theorem writeWord_sameOrKept {b b' : Buffer 8} (hb : b.wf) (hb' : b'.wf) {off W : Nat} (v : Word64) (be : Bool)
    (hin : off + W ≤ b.size) (hin' : off + W ≤ b'.size) :
    SameOrKept b b' (writeWord b off v W be) (writeWord b' off v W be) := by
  obtain ⟨-, -, h⟩ := writeWord_spec hb off v W be hin
  obtain ⟨-, -, h'⟩ := writeWord_spec hb' off v W be hin'
  exact .of_writes h h' fun _ _ => rfl

/-- The blocks of UNPACK depend on the bytes of the `n` blocks alone. -/
theorem unpackBlocks_sameOrKept (kind : Kind) (be : Bool) (bits : Nat) {bytes bytes' : Buffer 8}
    {samples samples' : Buffer 32} (hs : samples.wf) (hs' : samples'.wf) {n : Nat} (hin : n ≤ samples.size)
    (hin' : n ≤ samples'.size) (hget : ∀ k, k < n * bytesPerSample bits → bytes.get k = bytes'.get k) :
    SameOrKept samples samples' (unpackBlocks kind be bits bytes samples n)
      (unpackBlocks kind be bits bytes' samples' n) := by
  obtain ⟨-, -, h⟩ := unpackBlocks_spec kind be bits bytes hs hin
  obtain ⟨-, -, h'⟩ := unpackBlocks_spec kind be bits bytes' hs' hin'
  refine .of_writes h h' fun k hk => ?_
  have hblock : (k + 1) * bytesPerSample bits ≤ n * bytesPerSample bits := Nat.mul_le_mul_right _ hk
  rw [Nat.succ_mul] at hblock
  rw [readWord_congr fun i hi => hget _ (by omega)]

/-- The bytes PACK writes depend on the first `n` samples alone. -/
theorem packBlocks_sameOrKept (kind : Kind) (be : Bool) {bits : Nat} (hbits : 1 ≤ bits) {samples samples' : Buffer 32}
    {bytes bytes' : Buffer 8} (hb : bytes.wf) (hb' : bytes'.wf) {n : Nat} (hin : n * bytesPerSample bits ≤ bytes.size)
    (hin' : n * bytesPerSample bits ≤ bytes'.size) (hget : ∀ k, k < n → samples.get k = samples'.get k) :
    SameOrKept bytes bytes' (packBlocks kind be bits samples bytes n) (packBlocks kind be bits samples' bytes' n) := by
  have hpos := bytesPerSample_pos hbits
  obtain ⟨-, -, h⟩ := packBlocks_spec kind be bits samples hb hpos hin
  obtain ⟨-, -, h'⟩ := packBlocks_spec kind be bits samples' hb' hpos hin'
  refine .of_writes h h' fun k hk => ?_
  rw [hget _ ((Nat.div_lt_iff_lt_mul hpos).2 hk)]

/-! ### Two answers of the same effect -/

/-- Two answers `x` from `s` and `x'` from `s'` that, where both are next states, carry the same result ports and have
done the same to the buffers. -/
def SameEffect (s s' : State) (x x' : Result) : Prop :=
  ∀ t t', x = .next t → x' = .next t' →
    t.status = t'.status ∧ t.r = t'.r ∧ t.f = t'.f ∧ t.n = t'.n ∧
    SameOrKept s.bytes s'.bytes t.bytes t'.bytes ∧ SameOrKept s.samples s'.samples t.samples t'.samples

section

variable {s s' : State}

/-- Two completions with the same values on the result ports. -/
theorem SameEffect.finish {bytes bytes' : Buffer 8} {samples samples' : Buffer 32}
    (hb : SameOrKept s.bytes s'.bytes bytes bytes') (hs : SameOrKept s.samples s'.samples samples samples')
    (e : Status) (r : Option Word64) (f : Option F32) (n : Option Word64) :
    SameEffect s s' (.next ({ s with bytes := bytes, samples := samples }.finish e r f n))
      (.next ({ s' with bytes := bytes', samples := samples' }.finish e r f n)) := by
  rintro _ _ ⟨⟩ ⟨⟩
  exact ⟨rfl, rfl, rfl, rfl, hb, hs⟩

theorem SameEffect.raise (e : Status) : SameEffect s s' (raise e s) (raise e s') :=
  finish (.kept _ _) (.kept _ _) e none none none

theorem SameEffect.completeR {v v' : Word64} (h : v = v') : SameEffect s s' (completeR v s) (completeR v' s') :=
  h ▸ finish (.kept _ _) (.kept _ _) .ok (some v) none none

theorem SameEffect.completeF {v v' : F32} (h : v = v') : SameEffect s s' (completeF v s) (completeF v' s') :=
  h ▸ finish (.kept _ _) (.kept _ _) .ok none (some v) none

theorem SameEffect.completeBytes {b b' : Buffer 8} (h : SameOrKept s.bytes s'.bytes b b') :
    SameEffect s s' (completeBytes b s) (completeBytes b' s') :=
  finish h (.kept _ _) .ok none none none

theorem SameEffect.completeSamplesN {b b' : Buffer 32} (n : Nat) (h : SameOrKept s.samples s'.samples b b') :
    SameEffect s s' (completeSamplesN b n s) (completeSamplesN b' n s') :=
  finish (.kept _ _) h .ok none none _

theorem SameEffect.completeBytesN {b b' : Buffer 8} (n : Nat) (h : SameOrKept s.bytes s'.bytes b b') :
    SameEffect s s' (completeBytesN b n s) (completeBytesN b' n s') :=
  finish h (.kept _ _) .ok none none _

theorem SameEffect.withBits {use use' : Nat → Result} (h : s.bits = s'.bits)
    (hu : s.bitsOk → SameEffect s s' (use s.bits.toNat) (use' s.bits.toNat)) :
    SameEffect s s' (withBits s use) (withBits s' use') := by
  by_cases hb : s.bitsOk
  · have hb' : s'.bitsOk := by rwa [State.bitsOk, ← h]
    rw [withBits_ok hb, withBits_ok hb', ← h]
    exact hu hb
  · have hb' : ¬ s'.bitsOk := by rwa [State.bitsOk, ← h]
    rw [withBits_bad hb, withBits_bad hb']
    exact raise _

theorem SameEffect.withFormat {use use' : Nat → Result} (kind : Kind) (dir : Direction) (h : s.bits = s'.bits)
    (hl : s.legacyFloatZero = s'.legacyFloatZero)
    (hu : s.bitsOk → SameEffect s s' (use s.bits.toNat) (use' s.bits.toNat)) :
    SameEffect s s' (withFormat kind dir s use) (withFormat kind dir s' use') := by
  refine withBits h fun hb => ?_
  rw [← hl]
  cases kindError kind s.bits.toNat dir s.legacyFloatZero with
  | none => exact hu hb
  | some e => exact raise e

theorem SameEffect.withKind {use use' : Kind → Result} (enc : Enc) (hu : ∀ k, SameEffect s s' (use k) (use' k)) :
    SameEffect s s' (withKind enc s use) (withKind enc s' use') := by
  cases enc with
  | of k => exact hu k
  | _ => exact raise .illegalCommand

theorem SameEffect.withBytes {use use' : Nat → Result} (hc : s.bcap = s'.bcap)
    (hu : s.bcap.val ≤ s.bytes.size → s.bcap.val ≤ s'.bytes.size →
      SameEffect s s' (use s.bcap.val) (use' s.bcap.val)) :
    SameEffect s s' (withBytes s use) (withBytes s' use') := by
  intro t t' h h'
  obtain ⟨hle, h⟩ := withBytes_next h
  obtain ⟨hle', h'⟩ := withBytes_next h'
  rw [← hc] at hle' h'
  exact hu hle hle' t t' h h'

theorem SameEffect.withSamples {use use' : Nat → Result} (hc : s.scap = s'.scap)
    (hu : s.scap.val ≤ s.samples.size → s.scap.val ≤ s'.samples.size →
      SameEffect s s' (use s.scap.val) (use' s.scap.val)) :
    SameEffect s s' (withSamples s use) (withSamples s' use') := by
  intro t t' h h'
  obtain ⟨hle, h⟩ := withSamples_next h
  obtain ⟨hle', h'⟩ := withSamples_next h'
  rw [← hc] at hle' h'
  exact hu hle hle' t t' h h'

/-- A check that both runs make alike. -/
theorem SameEffect.ite {p : Prop} [Decidable p] {x x' y y' : Result} (hx : p → SameEffect s s' x x')
    (hy : ¬ p → SameEffect s s' y y') : SameEffect s s' (if p then x else y) (if p then x' else y') := by
  by_cases h : p
  · rw [if_pos h, if_pos h]
    exact hx h
  · rw [if_neg h, if_neg h]
    exact hy h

→ What needs to be done
Read through the data and copy every line where "alone" shows up.

→ Answer to the problem
/-- The blocks of UNPACK depend on the bytes of the `n` blocks alone. -/
/-- The bytes PACK writes depend on the first `n` samples alone. -/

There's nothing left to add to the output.